▶ **What needs to be done**
An exact repetition of all the entries that follow is required.

▶ **The data**
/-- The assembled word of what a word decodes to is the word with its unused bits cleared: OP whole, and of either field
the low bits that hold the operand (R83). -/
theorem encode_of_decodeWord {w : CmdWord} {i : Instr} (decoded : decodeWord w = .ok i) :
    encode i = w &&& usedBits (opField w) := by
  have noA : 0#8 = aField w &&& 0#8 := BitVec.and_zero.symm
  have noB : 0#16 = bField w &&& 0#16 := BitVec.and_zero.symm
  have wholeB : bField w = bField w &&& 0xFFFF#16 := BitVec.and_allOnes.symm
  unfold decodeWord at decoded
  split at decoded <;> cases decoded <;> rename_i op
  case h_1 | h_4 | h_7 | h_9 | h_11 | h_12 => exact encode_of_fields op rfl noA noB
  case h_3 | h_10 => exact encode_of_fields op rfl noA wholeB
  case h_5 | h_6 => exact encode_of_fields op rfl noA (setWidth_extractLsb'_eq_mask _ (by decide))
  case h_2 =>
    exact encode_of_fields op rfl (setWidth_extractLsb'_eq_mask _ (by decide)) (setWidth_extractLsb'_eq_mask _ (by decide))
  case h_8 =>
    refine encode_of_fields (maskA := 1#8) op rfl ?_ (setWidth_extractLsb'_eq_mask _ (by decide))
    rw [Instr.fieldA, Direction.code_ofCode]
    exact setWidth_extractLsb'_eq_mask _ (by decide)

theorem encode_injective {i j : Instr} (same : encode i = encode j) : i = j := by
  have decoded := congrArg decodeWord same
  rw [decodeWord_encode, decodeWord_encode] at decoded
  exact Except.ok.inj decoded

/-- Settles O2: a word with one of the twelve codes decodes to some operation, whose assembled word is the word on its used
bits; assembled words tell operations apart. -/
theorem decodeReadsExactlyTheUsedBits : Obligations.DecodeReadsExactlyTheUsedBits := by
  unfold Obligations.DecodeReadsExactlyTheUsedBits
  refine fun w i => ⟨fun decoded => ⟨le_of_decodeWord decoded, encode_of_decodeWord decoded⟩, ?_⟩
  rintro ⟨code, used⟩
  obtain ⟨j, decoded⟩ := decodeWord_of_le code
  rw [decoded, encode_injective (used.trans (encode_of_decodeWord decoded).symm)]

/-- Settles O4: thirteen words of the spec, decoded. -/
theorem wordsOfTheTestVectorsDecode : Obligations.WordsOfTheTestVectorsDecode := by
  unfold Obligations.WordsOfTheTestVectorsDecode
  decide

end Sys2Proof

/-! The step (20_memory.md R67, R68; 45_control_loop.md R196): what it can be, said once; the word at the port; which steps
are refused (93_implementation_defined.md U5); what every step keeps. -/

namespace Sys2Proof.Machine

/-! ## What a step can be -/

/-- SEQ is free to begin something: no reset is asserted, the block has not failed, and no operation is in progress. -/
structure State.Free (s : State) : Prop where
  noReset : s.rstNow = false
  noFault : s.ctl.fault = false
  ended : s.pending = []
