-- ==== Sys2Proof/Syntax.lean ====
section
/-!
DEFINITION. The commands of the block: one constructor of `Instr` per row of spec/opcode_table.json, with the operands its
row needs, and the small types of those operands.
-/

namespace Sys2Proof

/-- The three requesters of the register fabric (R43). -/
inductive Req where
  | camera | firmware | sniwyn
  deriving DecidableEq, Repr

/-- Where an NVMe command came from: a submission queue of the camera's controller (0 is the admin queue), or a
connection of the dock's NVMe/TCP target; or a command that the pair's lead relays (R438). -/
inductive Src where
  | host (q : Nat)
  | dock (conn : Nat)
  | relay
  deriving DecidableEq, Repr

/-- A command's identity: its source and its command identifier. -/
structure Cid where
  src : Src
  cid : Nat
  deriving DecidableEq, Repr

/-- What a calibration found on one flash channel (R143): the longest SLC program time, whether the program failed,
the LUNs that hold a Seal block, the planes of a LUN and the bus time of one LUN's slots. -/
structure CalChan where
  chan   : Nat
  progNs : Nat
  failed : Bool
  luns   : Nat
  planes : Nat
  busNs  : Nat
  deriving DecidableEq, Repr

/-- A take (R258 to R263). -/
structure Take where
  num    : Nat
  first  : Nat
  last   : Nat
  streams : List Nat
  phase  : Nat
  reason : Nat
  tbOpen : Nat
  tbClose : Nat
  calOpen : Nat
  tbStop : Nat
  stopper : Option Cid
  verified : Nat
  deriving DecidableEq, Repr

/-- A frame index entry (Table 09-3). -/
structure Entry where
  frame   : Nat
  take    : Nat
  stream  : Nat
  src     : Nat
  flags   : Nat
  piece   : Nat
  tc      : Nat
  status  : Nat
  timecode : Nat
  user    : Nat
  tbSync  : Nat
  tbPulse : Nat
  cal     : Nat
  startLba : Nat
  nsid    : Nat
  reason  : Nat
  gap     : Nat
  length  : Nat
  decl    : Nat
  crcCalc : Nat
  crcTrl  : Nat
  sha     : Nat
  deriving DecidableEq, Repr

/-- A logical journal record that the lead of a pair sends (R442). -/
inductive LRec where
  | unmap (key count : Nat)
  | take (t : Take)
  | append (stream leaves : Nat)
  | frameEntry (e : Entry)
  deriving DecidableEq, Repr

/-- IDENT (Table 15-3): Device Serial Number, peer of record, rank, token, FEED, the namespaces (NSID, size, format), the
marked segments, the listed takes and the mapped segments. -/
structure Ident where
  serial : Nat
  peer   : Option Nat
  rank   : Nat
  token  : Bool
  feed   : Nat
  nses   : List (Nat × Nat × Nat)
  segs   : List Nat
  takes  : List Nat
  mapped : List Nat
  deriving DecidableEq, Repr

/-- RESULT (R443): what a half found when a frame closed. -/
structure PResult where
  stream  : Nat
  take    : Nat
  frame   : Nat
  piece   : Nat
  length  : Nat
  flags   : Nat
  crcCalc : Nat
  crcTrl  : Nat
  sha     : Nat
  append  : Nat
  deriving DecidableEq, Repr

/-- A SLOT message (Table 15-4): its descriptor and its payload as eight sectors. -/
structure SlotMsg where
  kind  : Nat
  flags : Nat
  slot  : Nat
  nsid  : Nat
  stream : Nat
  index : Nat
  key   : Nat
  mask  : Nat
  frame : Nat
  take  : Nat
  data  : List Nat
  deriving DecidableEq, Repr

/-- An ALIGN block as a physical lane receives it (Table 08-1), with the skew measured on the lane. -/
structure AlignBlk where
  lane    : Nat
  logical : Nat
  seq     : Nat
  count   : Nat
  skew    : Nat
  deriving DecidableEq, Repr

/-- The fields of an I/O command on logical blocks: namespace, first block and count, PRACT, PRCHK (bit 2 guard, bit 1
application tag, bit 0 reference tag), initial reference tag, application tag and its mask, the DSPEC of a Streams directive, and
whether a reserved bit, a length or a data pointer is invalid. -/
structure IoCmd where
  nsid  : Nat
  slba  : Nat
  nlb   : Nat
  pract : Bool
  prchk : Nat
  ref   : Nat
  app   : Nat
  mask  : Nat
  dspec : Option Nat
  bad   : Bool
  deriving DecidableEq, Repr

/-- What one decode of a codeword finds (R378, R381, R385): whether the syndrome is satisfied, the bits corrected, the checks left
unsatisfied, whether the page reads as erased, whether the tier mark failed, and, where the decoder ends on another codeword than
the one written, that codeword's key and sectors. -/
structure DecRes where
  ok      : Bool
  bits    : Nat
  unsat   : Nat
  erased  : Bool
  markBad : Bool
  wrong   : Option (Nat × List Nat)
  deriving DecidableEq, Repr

▶ **Output below**
/-- The assembled word of what a word decodes to is the word with its unused bits cleared: OP whole, and of either field
the low bits that hold the operand (R83). -/
theorem encode_of_decodeWord {w : CmdWord} {i : Instr} (decoded : decodeWord w = .ok i) :
    encode i = w &&& usedBits (opField w) := by
  have noA : 0#8 = aField w &&& 0#8 := BitVec.and_zero.symm
  have noB : 0#16 = bField w &&& 0#16 := BitVec.and_zero.symm
  have wholeB : bField w = bField w &&& 0xFFFF#16 := BitVec.and_allOnes.symm
  unfold decodeWord at decoded
  split at decoded <;> cases decoded <;> rename_i op
  case h_1 | h_4 | h_7 | h_9 | h_11 | h_12 => exact encode_of_fields op rfl noA noB
  case h_3 | h_10 => exact encode_of_fields op rfl noA wholeB
  case h_5 | h_6 => exact encode_of_fields op rfl noA (setWidth_extractLsb'_eq_mask _ (by decide))
  case h_2 =>
    exact encode_of_fields op rfl (setWidth_extractLsb'_eq_mask _ (by decide)) (setWidth_extractLsb'_eq_mask _ (by decide))
  case h_8 =>
    refine encode_of_fields (maskA := 1#8) op rfl ?_ (setWidth_extractLsb'_eq_mask _ (by decide))
    rw [Instr.fieldA, Direction.code_ofCode]
    exact setWidth_extractLsb'_eq_mask _ (by decide)

theorem encode_injective {i j : Instr} (same : encode i = encode j) : i = j := by
  have decoded := congrArg decodeWord same
  rw [decodeWord_encode, decodeWord_encode] at decoded
  exact Except.ok.inj decoded

/-- Settles O2: a word with one of the twelve codes decodes to some operation, whose assembled word is the word on its used
bits; assembled words tell operations apart. -/
theorem decodeReadsExactlyTheUsedBits : Obligations.DecodeReadsExactlyTheUsedBits := by
  unfold Obligations.DecodeReadsExactlyTheUsedBits
  refine fun w i => ⟨fun decoded => ⟨le_of_decodeWord decoded, encode_of_decodeWord decoded⟩, ?_⟩
  rintro ⟨code, used⟩
  obtain ⟨j, decoded⟩ := decodeWord_of_le code
  rw [decoded, encode_injective (used.trans (encode_of_decodeWord decoded).symm)]

/-- Settles O4: thirteen words of the spec, decoded. -/
theorem wordsOfTheTestVectorsDecode : Obligations.WordsOfTheTestVectorsDecode := by
  unfold Obligations.WordsOfTheTestVectorsDecode
  decide

end Sys2Proof

/-! The step (20_memory.md R67, R68; 45_control_loop.md R196): what it can be, said once; the word at the port; which steps
are refused (93_implementation_defined.md U5); what every step keeps. -/

namespace Sys2Proof.Machine

/-! ## What a step can be -/

/-- SEQ is free to begin something: no reset is asserted, the block has not failed, and no operation is in progress. -/
structure State.Free (s : State) : Prop where
  noReset : s.rstNow = false
  noFault : s.ctl.fault = false
  ended : s.pending = []
-- ==== Sys2Proof/Syntax.lean ====
section
/-!
DEFINITION. The commands of the block: one constructor of `Instr` per row of spec/opcode_table.json, with the operands its
row needs, and the small types of those operands.
-/

namespace Sys2Proof

/-- The three requesters of the register fabric (R43). -/
inductive Req where
  | camera | firmware | sniwyn
  deriving DecidableEq, Repr

/-- Where an NVMe command came from: a submission queue of the camera's controller (0 is the admin queue), or a
connection of the dock's NVMe/TCP target; or a command that the pair's lead relays (R438). -/
inductive Src where
  | host (q : Nat)
  | dock (conn : Nat)
  | relay
  deriving DecidableEq, Repr

/-- A command's identity: its source and its command identifier. -/
structure Cid where
  src : Src
  cid : Nat
  deriving DecidableEq, Repr

/-- What a calibration found on one flash channel (R143): the longest SLC program time, whether the program failed,
the LUNs that hold a Seal block, the planes of a LUN and the bus time of one LUN's slots. -/
structure CalChan where
  chan   : Nat
  progNs : Nat
  failed : Bool
  luns   : Nat
  planes : Nat
  busNs  : Nat
  deriving DecidableEq, Repr

/-- A take (R258 to R263). -/
structure Take where
  num    : Nat
  first  : Nat
  last   : Nat
  streams : List Nat
  phase  : Nat
  reason : Nat
  tbOpen : Nat
  tbClose : Nat
  calOpen : Nat
  tbStop : Nat
  stopper : Option Cid
  verified : Nat
  deriving DecidableEq, Repr

/-- A frame index entry (Table 09-3). -/
structure Entry where
  frame   : Nat
  take    : Nat
  stream  : Nat
  src     : Nat
  flags   : Nat
  piece   : Nat
  tc      : Nat
  status  : Nat
  timecode : Nat
  user    : Nat
  tbSync  : Nat
  tbPulse : Nat
  cal     : Nat
  startLba : Nat
  nsid    : Nat
  reason  : Nat
  gap     : Nat
  length  : Nat
  decl    : Nat
  crcCalc : Nat
  crcTrl  : Nat
  sha     : Nat
  deriving DecidableEq, Repr

/-- A logical journal record that the lead of a pair sends (R442). -/
inductive LRec where
  | unmap (key count : Nat)
  | take (t : Take)
  | append (stream leaves : Nat)
  | frameEntry (e : Entry)
  deriving DecidableEq, Repr

/-- IDENT (Table 15-3): Device Serial Number, peer of record, rank, token, FEED, the namespaces (NSID, size, format), the
marked segments, the listed takes and the mapped segments. -/
structure Ident where
  serial : Nat
  peer   : Option Nat
  rank   : Nat
  token  : Bool
  feed   : Nat
  nses   : List (Nat × Nat × Nat)
  segs   : List Nat
  takes  : List Nat
  mapped : List Nat
  deriving DecidableEq, Repr

/-- RESULT (R443): what a half found when a frame closed. -/
structure PResult where
  stream  : Nat
  take    : Nat
  frame   : Nat
  piece   : Nat
  length  : Nat
  flags   : Nat
  crcCalc : Nat
  crcTrl  : Nat
  sha     : Nat
  append  : Nat
  deriving DecidableEq, Repr

/-- A SLOT message (Table 15-4): its descriptor and its payload as eight sectors. -/
structure SlotMsg where
  kind  : Nat
  flags : Nat
  slot  : Nat
  nsid  : Nat
  stream : Nat
  index : Nat
  key   : Nat
  mask  : Nat
  frame : Nat
  take  : Nat
  data  : List Nat
  deriving DecidableEq, Repr

/-- An ALIGN block as a physical lane receives it (Table 08-1), with the skew measured on the lane. -/
structure AlignBlk where
  lane    : Nat
  logical : Nat
  seq     : Nat
  count   : Nat
  skew    : Nat
  deriving DecidableEq, Repr

/-- The fields of an I/O command on logical blocks: namespace, first block and count, PRACT, PRCHK (bit 2 guard, bit 1
application tag, bit 0 reference tag), initial reference tag, application tag and its mask, the DSPEC of a Streams directive, and
whether a reserved bit, a length or a data pointer is invalid. -/
structure IoCmd where
  nsid  : Nat
  slba  : Nat
  nlb   : Nat
  pract : Bool
  prchk : Nat
  ref   : Nat
  app   : Nat
  mask  : Nat
  dspec : Option Nat
  bad   : Bool
  deriving DecidableEq, Repr

/-- What one decode of a codeword finds (R378, R381, R385): whether the syndrome is satisfied, the bits corrected, the checks left
unsatisfied, whether the page reads as erased, whether the tier mark failed, and, where the decoder ends on another codeword than
the one written, that codeword's key and sectors. -/
structure DecRes where
  ok      : Bool
  bits    : Nat
  unsat   : Nat
  erased  : Bool
  markBad : Bool
  wrong   : Option (Nat × List Nat)
  deriving DecidableEq, Repr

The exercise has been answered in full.